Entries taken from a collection

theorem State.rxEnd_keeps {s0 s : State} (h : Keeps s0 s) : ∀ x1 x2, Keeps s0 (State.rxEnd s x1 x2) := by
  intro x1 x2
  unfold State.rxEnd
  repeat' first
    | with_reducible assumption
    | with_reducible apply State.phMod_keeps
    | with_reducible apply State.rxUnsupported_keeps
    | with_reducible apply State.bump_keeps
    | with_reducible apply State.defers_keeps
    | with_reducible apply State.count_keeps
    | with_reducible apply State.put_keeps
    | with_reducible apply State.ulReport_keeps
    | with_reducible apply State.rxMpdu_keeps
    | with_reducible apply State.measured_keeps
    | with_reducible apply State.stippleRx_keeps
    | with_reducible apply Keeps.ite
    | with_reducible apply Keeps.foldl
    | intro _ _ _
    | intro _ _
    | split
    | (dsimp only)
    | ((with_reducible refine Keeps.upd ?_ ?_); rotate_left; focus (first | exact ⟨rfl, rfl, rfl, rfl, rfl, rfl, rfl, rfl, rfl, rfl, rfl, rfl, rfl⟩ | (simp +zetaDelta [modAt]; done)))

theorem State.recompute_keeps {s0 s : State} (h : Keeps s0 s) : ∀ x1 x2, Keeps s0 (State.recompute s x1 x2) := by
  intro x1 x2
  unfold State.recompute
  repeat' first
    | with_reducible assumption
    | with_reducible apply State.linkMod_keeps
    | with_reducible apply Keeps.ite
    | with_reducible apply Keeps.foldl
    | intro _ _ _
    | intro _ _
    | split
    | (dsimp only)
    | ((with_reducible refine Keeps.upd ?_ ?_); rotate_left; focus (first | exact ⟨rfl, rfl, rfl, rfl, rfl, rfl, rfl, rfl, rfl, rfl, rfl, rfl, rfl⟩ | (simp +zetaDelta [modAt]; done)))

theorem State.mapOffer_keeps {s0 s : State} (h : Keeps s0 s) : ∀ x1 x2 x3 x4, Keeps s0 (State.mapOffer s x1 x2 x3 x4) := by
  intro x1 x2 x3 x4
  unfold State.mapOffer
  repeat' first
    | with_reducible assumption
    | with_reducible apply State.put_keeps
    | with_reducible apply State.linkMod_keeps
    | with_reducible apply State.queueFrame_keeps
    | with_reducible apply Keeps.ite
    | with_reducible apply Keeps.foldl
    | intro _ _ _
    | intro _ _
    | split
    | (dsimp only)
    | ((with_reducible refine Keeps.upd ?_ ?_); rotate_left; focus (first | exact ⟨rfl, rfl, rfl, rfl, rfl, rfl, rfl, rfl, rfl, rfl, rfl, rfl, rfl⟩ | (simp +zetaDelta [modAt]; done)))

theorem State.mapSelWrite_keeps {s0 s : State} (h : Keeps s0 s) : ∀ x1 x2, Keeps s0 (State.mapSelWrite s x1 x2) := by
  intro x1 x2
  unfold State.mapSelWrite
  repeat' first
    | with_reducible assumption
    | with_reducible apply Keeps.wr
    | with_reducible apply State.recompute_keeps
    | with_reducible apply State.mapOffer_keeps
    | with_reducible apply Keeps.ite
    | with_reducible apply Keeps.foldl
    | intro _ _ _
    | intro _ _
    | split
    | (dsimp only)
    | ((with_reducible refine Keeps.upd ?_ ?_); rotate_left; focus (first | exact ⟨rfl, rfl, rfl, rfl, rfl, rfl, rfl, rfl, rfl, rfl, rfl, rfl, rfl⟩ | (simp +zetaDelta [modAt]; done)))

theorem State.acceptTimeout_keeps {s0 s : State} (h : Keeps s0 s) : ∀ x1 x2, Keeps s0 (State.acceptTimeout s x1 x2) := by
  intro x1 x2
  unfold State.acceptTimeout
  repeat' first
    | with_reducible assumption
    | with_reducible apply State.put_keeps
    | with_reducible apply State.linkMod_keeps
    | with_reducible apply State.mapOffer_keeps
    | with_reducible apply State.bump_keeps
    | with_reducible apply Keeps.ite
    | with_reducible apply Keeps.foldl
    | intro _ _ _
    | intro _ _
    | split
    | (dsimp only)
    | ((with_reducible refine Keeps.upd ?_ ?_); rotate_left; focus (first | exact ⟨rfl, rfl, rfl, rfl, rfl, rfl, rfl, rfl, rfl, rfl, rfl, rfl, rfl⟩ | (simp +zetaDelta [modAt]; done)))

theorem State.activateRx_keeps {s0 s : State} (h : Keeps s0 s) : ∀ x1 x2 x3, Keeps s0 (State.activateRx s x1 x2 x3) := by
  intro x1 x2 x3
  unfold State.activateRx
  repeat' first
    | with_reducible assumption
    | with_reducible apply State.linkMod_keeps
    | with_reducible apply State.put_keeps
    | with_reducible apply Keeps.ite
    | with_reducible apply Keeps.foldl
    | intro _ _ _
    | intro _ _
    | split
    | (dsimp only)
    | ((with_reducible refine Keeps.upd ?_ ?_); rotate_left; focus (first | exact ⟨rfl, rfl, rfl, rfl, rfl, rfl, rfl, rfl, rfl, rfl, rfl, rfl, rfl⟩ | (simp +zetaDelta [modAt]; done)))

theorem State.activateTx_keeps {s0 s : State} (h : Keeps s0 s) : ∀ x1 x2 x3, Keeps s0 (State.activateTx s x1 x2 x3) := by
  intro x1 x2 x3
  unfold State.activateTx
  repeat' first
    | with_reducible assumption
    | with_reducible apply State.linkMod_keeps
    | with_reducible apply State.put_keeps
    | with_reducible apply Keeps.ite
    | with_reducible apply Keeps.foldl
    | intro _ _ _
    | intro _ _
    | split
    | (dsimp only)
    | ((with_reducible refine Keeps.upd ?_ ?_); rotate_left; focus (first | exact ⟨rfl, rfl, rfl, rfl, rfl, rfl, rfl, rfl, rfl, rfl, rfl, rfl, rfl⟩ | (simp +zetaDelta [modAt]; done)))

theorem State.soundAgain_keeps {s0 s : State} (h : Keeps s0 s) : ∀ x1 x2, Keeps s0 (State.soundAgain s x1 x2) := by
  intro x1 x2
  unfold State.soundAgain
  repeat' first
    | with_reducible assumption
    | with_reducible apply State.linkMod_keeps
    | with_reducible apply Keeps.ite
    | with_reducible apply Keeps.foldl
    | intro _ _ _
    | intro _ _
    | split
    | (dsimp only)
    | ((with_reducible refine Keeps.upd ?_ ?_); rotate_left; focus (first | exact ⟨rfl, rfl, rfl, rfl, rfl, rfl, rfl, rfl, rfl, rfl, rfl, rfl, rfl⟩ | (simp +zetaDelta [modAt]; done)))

[ABOUT THIS TASK]: The response has to give back every record verbatim.

[EXERCISE SOLUTION]:
theorem State.rxEnd_keeps {s0 s : State} (h : Keeps s0 s) : ∀ x1 x2, Keeps s0 (State.rxEnd s x1 x2) := by
  intro x1 x2
  unfold State.rxEnd
  repeat' first
    | with_reducible assumption
    | with_reducible apply State.phMod_keeps
    | with_reducible apply State.rxUnsupported_keeps
    | with_reducible apply State.bump_keeps
    | with_reducible apply State.defers_keeps
    | with_reducible apply State.count_keeps
    | with_reducible apply State.put_keeps
    | with_reducible apply State.ulReport_keeps
    | with_reducible apply State.rxMpdu_keeps
    | with_reducible apply State.measured_keeps
    | with_reducible apply State.stippleRx_keeps
    | with_reducible apply Keeps.ite
    | with_reducible apply Keeps.foldl
    | intro _ _ _
    | intro _ _
    | split
    | (dsimp only)
    | ((with_reducible refine Keeps.upd ?_ ?_); rotate_left; focus (first | exact ⟨rfl, rfl, rfl, rfl, rfl, rfl, rfl, rfl, rfl, rfl, rfl, rfl, rfl⟩ | (simp +zetaDelta [modAt]; done)))

theorem State.recompute_keeps {s0 s : State} (h : Keeps s0 s) : ∀ x1 x2, Keeps s0 (State.recompute s x1 x2) := by
  intro x1 x2
  unfold State.recompute
  repeat' first
    | with_reducible assumption
    | with_reducible apply State.linkMod_keeps
    | with_reducible apply Keeps.ite
    | with_reducible apply Keeps.foldl
    | intro _ _ _
    | intro _ _
    | split
    | (dsimp only)
    | ((with_reducible refine Keeps.upd ?_ ?_); rotate_left; focus (first | exact ⟨rfl, rfl, rfl, rfl, rfl, rfl, rfl, rfl, rfl, rfl, rfl, rfl, rfl⟩ | (simp +zetaDelta [modAt]; done)))

theorem State.mapOffer_keeps {s0 s : State} (h : Keeps s0 s) : ∀ x1 x2 x3 x4, Keeps s0 (State.mapOffer s x1 x2 x3 x4) := by
  intro x1 x2 x3 x4
  unfold State.mapOffer
  repeat' first
    | with_reducible assumption
    | with_reducible apply State.put_keeps
    | with_reducible apply State.linkMod_keeps
    | with_reducible apply State.queueFrame_keeps
    | with_reducible apply Keeps.ite
    | with_reducible apply Keeps.foldl
    | intro _ _ _
    | intro _ _
    | split
    | (dsimp only)
    | ((with_reducible refine Keeps.upd ?_ ?_); rotate_left; focus (first | exact ⟨rfl, rfl, rfl, rfl, rfl, rfl, rfl, rfl, rfl, rfl, rfl, rfl, rfl⟩ | (simp +zetaDelta [modAt]; done)))

theorem State.mapSelWrite_keeps {s0 s : State} (h : Keeps s0 s) : ∀ x1 x2, Keeps s0 (State.mapSelWrite s x1 x2) := by
  intro x1 x2
  unfold State.mapSelWrite
  repeat' first
    | with_reducible assumption
    | with_reducible apply Keeps.wr
    | with_reducible apply State.recompute_keeps
    | with_reducible apply State.mapOffer_keeps
    | with_reducible apply Keeps.ite
    | with_reducible apply Keeps.foldl
    | intro _ _ _
    | intro _ _
    | split
    | (dsimp only)
    | ((with_reducible refine Keeps.upd ?_ ?_); rotate_left; focus (first | exact ⟨rfl, rfl, rfl, rfl, rfl, rfl, rfl, rfl, rfl, rfl, rfl, rfl, rfl⟩ | (simp +zetaDelta [modAt]; done)))

theorem State.acceptTimeout_keeps {s0 s : State} (h : Keeps s0 s) : ∀ x1 x2, Keeps s0 (State.acceptTimeout s x1 x2) := by
  intro x1 x2
  unfold State.acceptTimeout
  repeat' first
    | with_reducible assumption
    | with_reducible apply State.put_keeps
    | with_reducible apply State.linkMod_keeps
    | with_reducible apply State.mapOffer_keeps
    | with_reducible apply State.bump_keeps
    | with_reducible apply Keeps.ite
    | with_reducible apply Keeps.foldl
    | intro _ _ _
    | intro _ _
    | split
    | (dsimp only)
    | ((with_reducible refine Keeps.upd ?_ ?_); rotate_left; focus (first | exact ⟨rfl, rfl, rfl, rfl, rfl, rfl, rfl, rfl, rfl, rfl, rfl, rfl, rfl⟩ | (simp +zetaDelta [modAt]; done)))

theorem State.activateRx_keeps {s0 s : State} (h : Keeps s0 s) : ∀ x1 x2 x3, Keeps s0 (State.activateRx s x1 x2 x3) := by
  intro x1 x2 x3
  unfold State.activateRx
  repeat' first
    | with_reducible assumption
    | with_reducible apply State.linkMod_keeps
    | with_reducible apply State.put_keeps
    | with_reducible apply Keeps.ite
    | with_reducible apply Keeps.foldl
    | intro _ _ _
    | intro _ _
    | split
    | (dsimp only)
    | ((with_reducible refine Keeps.upd ?_ ?_); rotate_left; focus (first | exact ⟨rfl, rfl, rfl, rfl, rfl, rfl, rfl, rfl, rfl, rfl, rfl, rfl, rfl⟩ | (simp +zetaDelta [modAt]; done)))

theorem State.activateTx_keeps {s0 s : State} (h : Keeps s0 s) : ∀ x1 x2 x3, Keeps s0 (State.activateTx s x1 x2 x3) := by
  intro x1 x2 x3
  unfold State.activateTx
  repeat' first
    | with_reducible assumption
    | with_reducible apply State.linkMod_keeps
    | with_reducible apply State.put_keeps
    | with_reducible apply Keeps.ite
    | with_reducible apply Keeps.foldl
    | intro _ _ _
    | intro _ _
    | split
    | (dsimp only)
    | ((with_reducible refine Keeps.upd ?_ ?_); rotate_left; focus (first | exact ⟨rfl, rfl, rfl, rfl, rfl, rfl, rfl, rfl, rfl, rfl, rfl, rfl, rfl⟩ | (simp +zetaDelta [modAt]; done)))

theorem State.soundAgain_keeps {s0 s : State} (h : Keeps s0 s) : ∀ x1 x2, Keeps s0 (State.soundAgain s x1 x2) := by
  intro x1 x2
  unfold State.soundAgain
  repeat' first
    | with_reducible assumption
    | with_reducible apply State.linkMod_keeps
    | with_reducible apply Keeps.ite
    | with_reducible apply Keeps.foldl
    | intro _ _ _
    | intro _ _
    | split
    | (dsimp only)
    | ((with_reducible refine Keeps.upd ?_ ?_); rotate_left; focus (first | exact ⟨rfl, rfl, rfl, rfl, rfl, rfl, rfl, rfl, rfl, rfl, rfl, rfl, rfl⟩ | (simp +zetaDelta [modAt]; done)))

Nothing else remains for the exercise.